··· Exercise data

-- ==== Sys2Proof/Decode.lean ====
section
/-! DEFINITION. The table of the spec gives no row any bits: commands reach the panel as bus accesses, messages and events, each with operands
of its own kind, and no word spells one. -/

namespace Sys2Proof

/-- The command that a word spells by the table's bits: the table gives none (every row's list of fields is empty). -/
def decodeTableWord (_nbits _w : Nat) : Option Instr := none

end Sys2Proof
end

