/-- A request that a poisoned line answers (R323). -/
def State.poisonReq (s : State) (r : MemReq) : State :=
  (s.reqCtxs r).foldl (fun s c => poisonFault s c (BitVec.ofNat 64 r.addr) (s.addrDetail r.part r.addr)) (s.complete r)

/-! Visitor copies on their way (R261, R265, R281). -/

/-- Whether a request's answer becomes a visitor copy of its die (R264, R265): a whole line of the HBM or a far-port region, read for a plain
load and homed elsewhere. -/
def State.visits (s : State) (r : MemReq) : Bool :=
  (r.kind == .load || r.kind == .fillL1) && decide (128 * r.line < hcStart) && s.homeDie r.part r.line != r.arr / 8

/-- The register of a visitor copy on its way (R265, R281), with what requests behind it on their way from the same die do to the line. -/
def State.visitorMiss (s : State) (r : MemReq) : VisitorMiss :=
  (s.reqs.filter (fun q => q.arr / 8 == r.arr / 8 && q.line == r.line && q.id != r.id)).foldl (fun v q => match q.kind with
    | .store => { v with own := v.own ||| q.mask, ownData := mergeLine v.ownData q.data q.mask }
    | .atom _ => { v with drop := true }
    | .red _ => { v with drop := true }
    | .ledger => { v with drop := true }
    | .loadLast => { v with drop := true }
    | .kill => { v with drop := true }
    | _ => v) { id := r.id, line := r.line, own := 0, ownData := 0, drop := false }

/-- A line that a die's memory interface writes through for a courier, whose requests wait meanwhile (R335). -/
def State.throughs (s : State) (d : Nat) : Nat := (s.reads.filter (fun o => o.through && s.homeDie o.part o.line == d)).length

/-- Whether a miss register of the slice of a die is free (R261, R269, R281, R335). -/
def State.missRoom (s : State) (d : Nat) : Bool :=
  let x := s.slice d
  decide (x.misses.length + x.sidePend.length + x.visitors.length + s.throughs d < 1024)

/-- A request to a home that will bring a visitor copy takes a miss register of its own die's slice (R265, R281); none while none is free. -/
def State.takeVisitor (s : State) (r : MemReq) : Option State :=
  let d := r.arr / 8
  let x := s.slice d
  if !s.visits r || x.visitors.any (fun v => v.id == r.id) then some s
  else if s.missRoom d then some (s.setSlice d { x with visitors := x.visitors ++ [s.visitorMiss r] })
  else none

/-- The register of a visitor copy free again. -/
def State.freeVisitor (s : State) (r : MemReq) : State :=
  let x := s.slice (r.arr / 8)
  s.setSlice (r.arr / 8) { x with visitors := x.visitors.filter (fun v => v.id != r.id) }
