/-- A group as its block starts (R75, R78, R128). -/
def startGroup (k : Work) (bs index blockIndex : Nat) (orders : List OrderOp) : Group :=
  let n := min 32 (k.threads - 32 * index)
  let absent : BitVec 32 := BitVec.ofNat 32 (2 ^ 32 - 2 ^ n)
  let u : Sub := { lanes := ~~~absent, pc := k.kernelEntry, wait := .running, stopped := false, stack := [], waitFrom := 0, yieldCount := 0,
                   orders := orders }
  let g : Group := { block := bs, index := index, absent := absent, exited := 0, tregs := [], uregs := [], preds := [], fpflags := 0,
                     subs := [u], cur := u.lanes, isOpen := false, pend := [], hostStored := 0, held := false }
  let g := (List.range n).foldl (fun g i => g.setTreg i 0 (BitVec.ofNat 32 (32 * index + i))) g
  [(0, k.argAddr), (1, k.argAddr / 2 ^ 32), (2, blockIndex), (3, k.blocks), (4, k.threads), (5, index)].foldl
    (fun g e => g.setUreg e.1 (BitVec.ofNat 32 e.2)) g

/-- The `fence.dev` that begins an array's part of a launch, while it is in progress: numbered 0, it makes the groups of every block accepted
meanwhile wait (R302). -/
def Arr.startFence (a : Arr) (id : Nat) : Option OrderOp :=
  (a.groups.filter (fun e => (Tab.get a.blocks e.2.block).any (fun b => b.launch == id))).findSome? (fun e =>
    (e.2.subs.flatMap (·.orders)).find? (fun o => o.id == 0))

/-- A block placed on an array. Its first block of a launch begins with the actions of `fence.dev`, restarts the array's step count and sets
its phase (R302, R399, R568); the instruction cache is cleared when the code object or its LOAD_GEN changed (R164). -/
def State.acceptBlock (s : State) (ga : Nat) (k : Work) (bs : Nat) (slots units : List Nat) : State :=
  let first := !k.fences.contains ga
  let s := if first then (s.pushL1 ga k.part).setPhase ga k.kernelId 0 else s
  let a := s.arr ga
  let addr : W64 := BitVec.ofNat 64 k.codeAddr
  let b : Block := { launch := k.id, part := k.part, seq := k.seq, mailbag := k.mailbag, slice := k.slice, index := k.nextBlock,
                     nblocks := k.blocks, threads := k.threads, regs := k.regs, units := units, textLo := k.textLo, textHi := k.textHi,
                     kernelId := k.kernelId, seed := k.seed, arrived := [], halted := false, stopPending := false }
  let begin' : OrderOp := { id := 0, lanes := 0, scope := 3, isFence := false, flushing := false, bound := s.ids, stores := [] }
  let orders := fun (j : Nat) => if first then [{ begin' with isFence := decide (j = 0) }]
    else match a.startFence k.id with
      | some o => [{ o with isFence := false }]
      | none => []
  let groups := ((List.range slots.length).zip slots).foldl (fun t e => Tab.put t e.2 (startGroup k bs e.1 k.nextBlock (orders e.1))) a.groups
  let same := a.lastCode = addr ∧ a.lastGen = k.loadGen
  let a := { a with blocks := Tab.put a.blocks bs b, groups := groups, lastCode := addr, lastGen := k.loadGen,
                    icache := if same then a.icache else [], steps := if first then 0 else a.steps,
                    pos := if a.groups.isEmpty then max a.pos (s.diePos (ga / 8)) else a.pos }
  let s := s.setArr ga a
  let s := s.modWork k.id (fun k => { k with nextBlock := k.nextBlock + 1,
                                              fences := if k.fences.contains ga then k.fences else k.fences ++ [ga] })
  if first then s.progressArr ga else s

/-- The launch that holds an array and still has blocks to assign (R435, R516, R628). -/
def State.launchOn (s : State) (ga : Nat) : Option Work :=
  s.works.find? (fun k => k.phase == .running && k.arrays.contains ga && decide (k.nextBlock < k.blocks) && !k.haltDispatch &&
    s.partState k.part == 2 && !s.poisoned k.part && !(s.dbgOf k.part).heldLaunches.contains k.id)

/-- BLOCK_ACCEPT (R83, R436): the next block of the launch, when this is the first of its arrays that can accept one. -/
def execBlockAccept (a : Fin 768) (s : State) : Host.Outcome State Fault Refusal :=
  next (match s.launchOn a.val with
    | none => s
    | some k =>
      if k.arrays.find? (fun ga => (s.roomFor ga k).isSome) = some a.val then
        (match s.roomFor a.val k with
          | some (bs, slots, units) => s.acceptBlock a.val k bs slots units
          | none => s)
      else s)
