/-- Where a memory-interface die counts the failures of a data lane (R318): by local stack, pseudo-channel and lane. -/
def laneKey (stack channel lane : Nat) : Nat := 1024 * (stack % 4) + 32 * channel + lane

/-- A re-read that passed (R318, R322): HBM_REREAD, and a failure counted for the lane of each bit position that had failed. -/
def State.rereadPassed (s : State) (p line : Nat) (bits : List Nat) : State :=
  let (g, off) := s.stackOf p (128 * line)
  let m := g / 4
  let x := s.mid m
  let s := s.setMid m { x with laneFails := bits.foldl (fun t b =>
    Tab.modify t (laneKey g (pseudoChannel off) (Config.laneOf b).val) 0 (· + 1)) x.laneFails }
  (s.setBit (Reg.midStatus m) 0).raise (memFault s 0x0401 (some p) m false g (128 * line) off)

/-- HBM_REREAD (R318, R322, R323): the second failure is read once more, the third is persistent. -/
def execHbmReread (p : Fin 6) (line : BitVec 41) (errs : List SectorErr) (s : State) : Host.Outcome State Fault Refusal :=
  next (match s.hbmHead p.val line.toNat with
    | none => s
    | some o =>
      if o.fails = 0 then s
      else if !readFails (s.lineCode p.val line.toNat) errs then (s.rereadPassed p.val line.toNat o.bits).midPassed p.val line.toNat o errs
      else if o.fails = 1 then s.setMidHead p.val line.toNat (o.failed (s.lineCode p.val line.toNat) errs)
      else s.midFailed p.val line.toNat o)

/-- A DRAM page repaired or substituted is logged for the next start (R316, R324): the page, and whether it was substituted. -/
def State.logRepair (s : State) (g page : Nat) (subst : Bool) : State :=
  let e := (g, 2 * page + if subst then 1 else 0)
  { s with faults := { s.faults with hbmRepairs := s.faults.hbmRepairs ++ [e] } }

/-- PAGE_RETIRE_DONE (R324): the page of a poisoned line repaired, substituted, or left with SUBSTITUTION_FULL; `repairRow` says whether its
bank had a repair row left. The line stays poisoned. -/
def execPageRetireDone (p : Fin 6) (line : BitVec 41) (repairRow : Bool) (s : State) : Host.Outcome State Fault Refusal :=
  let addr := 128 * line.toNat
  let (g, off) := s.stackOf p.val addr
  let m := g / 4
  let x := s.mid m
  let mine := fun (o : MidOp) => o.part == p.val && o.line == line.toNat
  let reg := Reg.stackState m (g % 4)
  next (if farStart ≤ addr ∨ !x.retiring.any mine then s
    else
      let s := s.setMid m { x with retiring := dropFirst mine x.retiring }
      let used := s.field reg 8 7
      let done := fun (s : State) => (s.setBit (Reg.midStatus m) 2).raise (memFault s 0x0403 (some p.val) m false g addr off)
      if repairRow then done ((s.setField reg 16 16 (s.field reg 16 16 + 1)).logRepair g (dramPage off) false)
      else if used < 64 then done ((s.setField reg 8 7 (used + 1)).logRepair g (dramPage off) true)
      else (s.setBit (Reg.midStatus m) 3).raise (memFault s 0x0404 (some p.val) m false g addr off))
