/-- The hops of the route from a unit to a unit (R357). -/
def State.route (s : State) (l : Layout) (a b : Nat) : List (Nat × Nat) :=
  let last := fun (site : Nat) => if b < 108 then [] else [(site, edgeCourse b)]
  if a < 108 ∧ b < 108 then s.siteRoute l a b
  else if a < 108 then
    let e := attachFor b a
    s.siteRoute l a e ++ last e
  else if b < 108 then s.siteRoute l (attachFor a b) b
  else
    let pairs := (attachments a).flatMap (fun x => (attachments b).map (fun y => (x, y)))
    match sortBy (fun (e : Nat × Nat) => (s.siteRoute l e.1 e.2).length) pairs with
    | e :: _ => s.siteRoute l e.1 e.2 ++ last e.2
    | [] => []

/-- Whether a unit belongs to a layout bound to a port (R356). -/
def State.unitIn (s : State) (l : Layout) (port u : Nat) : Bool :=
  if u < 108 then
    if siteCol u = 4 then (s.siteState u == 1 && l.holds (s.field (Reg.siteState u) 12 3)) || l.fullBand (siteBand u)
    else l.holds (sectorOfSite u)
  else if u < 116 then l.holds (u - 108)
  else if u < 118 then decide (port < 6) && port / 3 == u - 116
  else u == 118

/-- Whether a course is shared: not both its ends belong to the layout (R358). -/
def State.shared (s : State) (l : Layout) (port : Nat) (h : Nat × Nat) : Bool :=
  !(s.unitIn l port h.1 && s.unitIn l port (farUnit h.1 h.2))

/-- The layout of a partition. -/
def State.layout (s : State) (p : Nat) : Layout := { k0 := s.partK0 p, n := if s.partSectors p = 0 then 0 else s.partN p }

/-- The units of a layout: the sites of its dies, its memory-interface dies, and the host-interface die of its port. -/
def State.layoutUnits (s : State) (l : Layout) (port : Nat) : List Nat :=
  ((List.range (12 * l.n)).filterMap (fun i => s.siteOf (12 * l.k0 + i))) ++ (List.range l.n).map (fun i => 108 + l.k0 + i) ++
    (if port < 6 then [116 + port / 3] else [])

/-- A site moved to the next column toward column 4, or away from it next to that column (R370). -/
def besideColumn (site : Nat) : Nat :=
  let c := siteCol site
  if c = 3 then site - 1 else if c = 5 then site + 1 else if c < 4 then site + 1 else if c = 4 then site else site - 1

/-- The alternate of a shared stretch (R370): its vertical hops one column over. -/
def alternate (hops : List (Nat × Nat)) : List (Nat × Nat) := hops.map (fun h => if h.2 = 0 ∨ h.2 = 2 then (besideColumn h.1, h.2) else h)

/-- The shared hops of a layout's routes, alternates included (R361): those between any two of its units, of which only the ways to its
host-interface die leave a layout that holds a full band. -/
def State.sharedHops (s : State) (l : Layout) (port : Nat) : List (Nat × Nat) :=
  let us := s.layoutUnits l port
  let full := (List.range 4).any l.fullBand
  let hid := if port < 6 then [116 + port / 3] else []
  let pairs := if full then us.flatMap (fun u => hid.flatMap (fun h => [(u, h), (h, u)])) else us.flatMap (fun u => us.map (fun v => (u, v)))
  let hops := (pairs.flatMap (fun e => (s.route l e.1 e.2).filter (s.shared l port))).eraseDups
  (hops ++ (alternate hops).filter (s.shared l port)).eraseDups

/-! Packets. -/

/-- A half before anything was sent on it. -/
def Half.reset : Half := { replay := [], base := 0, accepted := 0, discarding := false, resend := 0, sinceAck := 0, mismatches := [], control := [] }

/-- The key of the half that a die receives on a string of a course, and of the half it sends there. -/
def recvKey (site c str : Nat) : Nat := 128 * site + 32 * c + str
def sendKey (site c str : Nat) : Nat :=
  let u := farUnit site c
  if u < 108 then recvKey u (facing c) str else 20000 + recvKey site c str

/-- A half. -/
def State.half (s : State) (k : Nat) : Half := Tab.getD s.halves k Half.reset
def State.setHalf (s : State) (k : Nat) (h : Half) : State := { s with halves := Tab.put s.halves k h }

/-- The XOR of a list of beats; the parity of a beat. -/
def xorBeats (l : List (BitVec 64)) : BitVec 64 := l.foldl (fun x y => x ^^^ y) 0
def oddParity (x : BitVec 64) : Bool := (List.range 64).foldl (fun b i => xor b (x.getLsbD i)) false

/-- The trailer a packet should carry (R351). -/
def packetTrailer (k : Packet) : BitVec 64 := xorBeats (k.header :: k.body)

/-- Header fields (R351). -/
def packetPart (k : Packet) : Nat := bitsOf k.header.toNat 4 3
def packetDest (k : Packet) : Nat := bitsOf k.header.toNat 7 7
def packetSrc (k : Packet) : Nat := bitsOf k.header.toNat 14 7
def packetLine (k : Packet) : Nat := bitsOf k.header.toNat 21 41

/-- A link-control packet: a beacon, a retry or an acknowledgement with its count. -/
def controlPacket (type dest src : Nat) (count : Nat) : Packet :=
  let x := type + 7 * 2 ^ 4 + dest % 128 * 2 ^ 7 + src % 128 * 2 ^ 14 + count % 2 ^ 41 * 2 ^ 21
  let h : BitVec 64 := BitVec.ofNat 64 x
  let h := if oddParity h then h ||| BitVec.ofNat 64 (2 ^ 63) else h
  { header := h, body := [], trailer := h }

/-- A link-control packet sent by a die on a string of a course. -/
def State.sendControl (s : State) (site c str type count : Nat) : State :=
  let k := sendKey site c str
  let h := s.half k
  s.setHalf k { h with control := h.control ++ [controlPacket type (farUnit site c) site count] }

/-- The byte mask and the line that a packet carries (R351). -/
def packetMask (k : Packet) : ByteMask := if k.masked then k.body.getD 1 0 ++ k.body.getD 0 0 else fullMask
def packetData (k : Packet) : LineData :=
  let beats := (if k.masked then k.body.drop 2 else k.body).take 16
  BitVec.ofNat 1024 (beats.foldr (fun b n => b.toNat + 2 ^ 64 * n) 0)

······

Give again, exactly as written, every line from the first one above through the line that has "decide (x.misses.length +" in it.

* Your solution *
-- ==== Sys2Proof/Decode.lean ====
section
/-! DEFINITION. The table of the spec gives no row any bits: commands reach the panel as bus accesses, messages and events, each with operands
of its own kind, and no word spells one. -/

namespace Sys2Proof

/-- The command that a word spells by the table's bits: the table gives none (every row's list of fields is empty). -/
def decodeTableWord (_nbits _w : Nat) : Option Instr := none

end Sys2Proof
end

/-- A request that a poisoned line answers (R323). -/
def State.poisonReq (s : State) (r : MemReq) : State :=
  (s.reqCtxs r).foldl (fun s c => poisonFault s c (BitVec.ofNat 64 r.addr) (s.addrDetail r.part r.addr)) (s.complete r)

/-! Visitor copies on their way (R261, R265, R281). -/

/-- Whether a request's answer becomes a visitor copy of its die (R264, R265): a whole line of the HBM or a far-port region, read for a plain
load and homed elsewhere. -/
def State.visits (s : State) (r : MemReq) : Bool :=
  (r.kind == .load || r.kind == .fillL1) && decide (128 * r.line < hcStart) && s.homeDie r.part r.line != r.arr / 8

/-- The register of a visitor copy on its way (R265, R281), with what requests behind it on their way from the same die do to the line. -/
def State.visitorMiss (s : State) (r : MemReq) : VisitorMiss :=
  (s.reqs.filter (fun q => q.arr / 8 == r.arr / 8 && q.line == r.line && q.id != r.id)).foldl (fun v q => match q.kind with
    | .store => { v with own := v.own ||| q.mask, ownData := mergeLine v.ownData q.data q.mask }
    | .atom _ => { v with drop := true }
    | .red _ => { v with drop := true }
    | .ledger => { v with drop := true }
    | .loadLast => { v with drop := true }
    | .kill => { v with drop := true }
    | _ => v) { id := r.id, line := r.line, own := 0, ownData := 0, drop := false }

/-- A line that a die's memory interface writes through for a courier, whose requests wait meanwhile (R335). -/
def State.throughs (s : State) (d : Nat) : Nat := (s.reads.filter (fun o => o.through && s.homeDie o.part o.line == d)).length

/-- Whether a miss register of the slice of a die is free (R261, R269, R281, R335). -/
def State.missRoom (s : State) (d : Nat) : Bool :=
  let x := s.slice d
  decide (x.misses.length + x.sidePend.length + x.visitors.length + s.throughs d < 1024)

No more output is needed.